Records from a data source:
-- ==== Sys2Proof/Tests/Slice0.lean ====
section
/-! SUPPORT. The model's own tests. Expected results are those of spec/95_test_vectors.md and of the rules' examples (or by hand from the rules,
where the comment says so). The second part shows, for every obligation with hypotheses, a state and operands that meet them. -/

namespace Sys2Proof.Tests

open Sys2Proof Sys2Proof.Machine Sys2Proof.Config Sys2Proof.Laws

/-! ## Well-formedness -/

theorem test_sign_same_register_is_ill_formed : (Instr.sign 5 0 1 5).wellFormed = false := by decide
theorem test_sign_two_registers_is_well_formed : (Instr.sign 4 0 1 5).wellFormed = true := by decide
/-- The assembler refuses the ill-formed term, and `keygen r3, pt4` (30_encoding.md R72, R76). -/
theorem test_assembler_refuses : assemble (.sign 5 0 1 5) = none ∧ assembleKeygen 3 4 = none ∧ assembleKeygen 3 3 = some 0x00000321 := by decide
theorem test_asm_text : asmText (.sign 4 0 1 5) = "sign r4, r5, r0, r1" ∧ asmText (.verify 1 0 4 5) = "verify r0, r4, r5, pt1" := by decide

/-! ## Decoding: every constructor by a word written out from 30_encoding.md R65, R71 and R78 -/

theorem test_decode_field :
    decode 0b0000_0000_0000_0010_0001_0011_00_000001 = .ok (.faddP 3 1 2) ∧ decode 0b0000_0000_0000_0010_0001_0011_01_000001 = .ok (.faddN 3 1 2) ∧
    decode 0b0000_0000_0000_0010_0001_0011_00_000010 = .ok (.fsubP 3 1 2) ∧ decode 0x00065442 = .ok (.fsubN 4 5 6) ∧
    decode 0x00000003 = .ok (.fmulP 0 0 0) ∧ decode 0b0000_0000_0000_0010_0001_0011_01_000011 = .ok (.fmulN 3 1 2) ∧
    decode 0x00002704 = .ok (.finvP 7 2) ∧ decode 0x00002744 = .ok (.finvN 7 2) ∧
    decode 0x00001905 = .ok (.fdivP 9 1 0) ∧ decode 0x000DEF45 = .ok (.fdivN 15 14 13) := by decide

theorem test_decode_curve :
    decode 0b0000_0000_0000_0000_0010_0000_00_010000 = .ok (.oncurve 2) ∧ decode 0x00010211 = .ok (.padd 2 0 1) ∧
    decode 0x00f10211 = .ok (.padd 2 0 1) ∧ decode 0x00003312 = .ok (.pdbl 3 3) ∧ decode 0x00040113 = .ok (.pmul 1 0 4) := by decide

theorem test_decode_ecdsa :
    decode 0b0000_0000_0000_0000_0000_0001_00_100000 = .ok (.pubkey 1 0) ∧ decode 0x00000321 = .ok (.keygen 3) ∧
    decode 0x00510422 = .ok (.sign 4 0 1 5) ∧ decode 0x00540123 = .ok (.verify 1 0 4 5) := by decide

/-- The illegal words of 95_test_vectors.md 2.4. -/
theorem test_decode_illegal :
    decode 0x00000000 = .error .unknownOp ∧ decode 0x00000006 = .error .unknownOp ∧ decode 0x00000081 = .error .reservedBit ∧
    decode 0x01021341 = .error .reservedBit ∧ decode 0x00001050 = .error .modulusSelect ∧ decode 0x00510522 = .error .signSameDest := by decide

theorem test_table_word : decodeTableWord 32 0x00510422 = some (.sign 4 0 1 5) ∧ decodeTableWord 32 0x00510522 = none := by decide

/-! ## The toy configuration (95_test_vectors.md 1.3): p = 17, n = 19, a = b = 2, G = (5, 1) -/

/-- Point registers given values, as a command or the host's three fields would leave them. -/
def putPoints (pt : Vector PointReg 16) : List (RegIdx × Point) → Vector PointReg 16
  | [] => pt
  | w :: rest => putPoints (writePoint pt (some w)) rest

/-- The toy configuration on the default instance with some registers set. -/
def toy (r : List (RegIdx × Nat)) (pt : List (RegIdx × Point)) : State :=
  { State.reset with
    r := writeScalars State.reset.r r
    pt := putPoints State.reset.pt pt
    cfg := ⟨17, 19, 2, 2, 5, 1, false, 0⟩ }

/-- The same with the host nonce k (CTRL.NONCE_SRC = 1). -/
def toyNonce (k : Nat) (r : List (RegIdx × Nat)) : State :=
  { toy r [] with cfg := ⟨17, 19, 2, 2, 5, 1, false, k⟩, ctrl := ⟨true, false, false⟩ }

/-- One step on a word placed as the next command, seen through f. -/
def after {α : Type} (s : State) (w : Nat) (f : State → α) : Option α :=
  match step (s.withFetchWord 32 w) with
  | .next t => some (f t)
  | .fault _ => none
  | .refused _ => none

/-- One more step, seen through f. -/
def stepTo {α : Type} (s : State) (f : State → α) : Option α :=
  match step s with
  | .next t => some (f t)
  | .fault _ => none
  | .refused _ => none

/-! ### Field commands -/

theorem test_faddP : after (toy [(1, 15), (2, 5)] []) 0x00021301 (fun t => (t.r[3], t.statusWord)) = some (3, 0x00000002) := by decide
theorem test_faddP_unreduced : after (toy [(1, 2 ^ 256 - 1), (2, 2 ^ 256 - 1)] []) 0x00021301 (fun t => t.r[3]) = some 0 := by decide
/-- By hand: 15 + 5 = 20 = 1 mod 19. -/
theorem test_faddN : after (toy [(1, 15), (2, 5)] []) 0x00021341 (fun t => t.r[3]) = some 1 := by decide
theorem test_faddN_bad_modulus :
    after { State.reset with cfg := ⟨17, 0, 2, 2, 5, 1, false, 0⟩ } 0x00021341 (fun t => (t.r[3], t.statusWord)) = some (0, 0x00000206) := by decide
theorem test_fsubP : after (toy [(1, 3), (2, 5)] []) 0x00021302 (fun t => t.r[3]) = some 15 := by decide
theorem test_fsubN : after (toy [(1, 15), (2, 5)] []) 0x00012842 (fun t => t.r[8]) = some 9 := by decide
theorem test_fmulP : after (toy [(1, 5), (2, 7)] []) 0x00021303 (fun t => t.r[3]) = some 1 := by decide
/-- By hand: 15 · 5 = 75 = 18 mod 19. -/
theorem test_fmulN : after (toy [(1, 15), (2, 5)] []) 0x00021343 (fun t => t.r[3]) = some 18 := by decide
theorem test_finvP : after (toy [(2, 5)] []) 0x00002704 (fun t => t.r[7]) = some 7 := by decide
theorem test_finvN : after (toy [(2, 10)] []) 0x00002744 (fun t => t.r[7]) = some 2 := by decide
/-- 40_field.md R91: m = 15, y = 2 gives 2. -/
theorem test_finvP_composite : after { toy [(2, 2)] [] with cfg := ⟨15, 19, 2, 2, 5, 1, false, 0⟩ } 0x00002704 (fun t => t.r[7]) = some 2 := by decide
theorem test_fdivP : after (toy [(1, 3), (2, 5)] []) 0x00021305 (fun t => t.r[3]) = some 4 := by decide
theorem test_fdivP_by_zero : after (toy [(1, 15), (9, 77)] []) 0x00001905 (fun t => (t.r[9], t.statusWord)) = some (77, 0x00000606) := by decide
/-- By hand: 1 / 10 = 2 mod 19 (the inverse of 40_field.md R88). -/
theorem test_fdivN : after (toy [(14, 1), (13, 10)] []) 0x000DEF45 (fun t => t.r[15]) = some 2 := by decide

Problem details:
Each line above where the word "seen" occurs should be copied out.

Output below:
/-- One step on a word placed as the next command, seen through f. -/
/-- One more step, seen through f. -/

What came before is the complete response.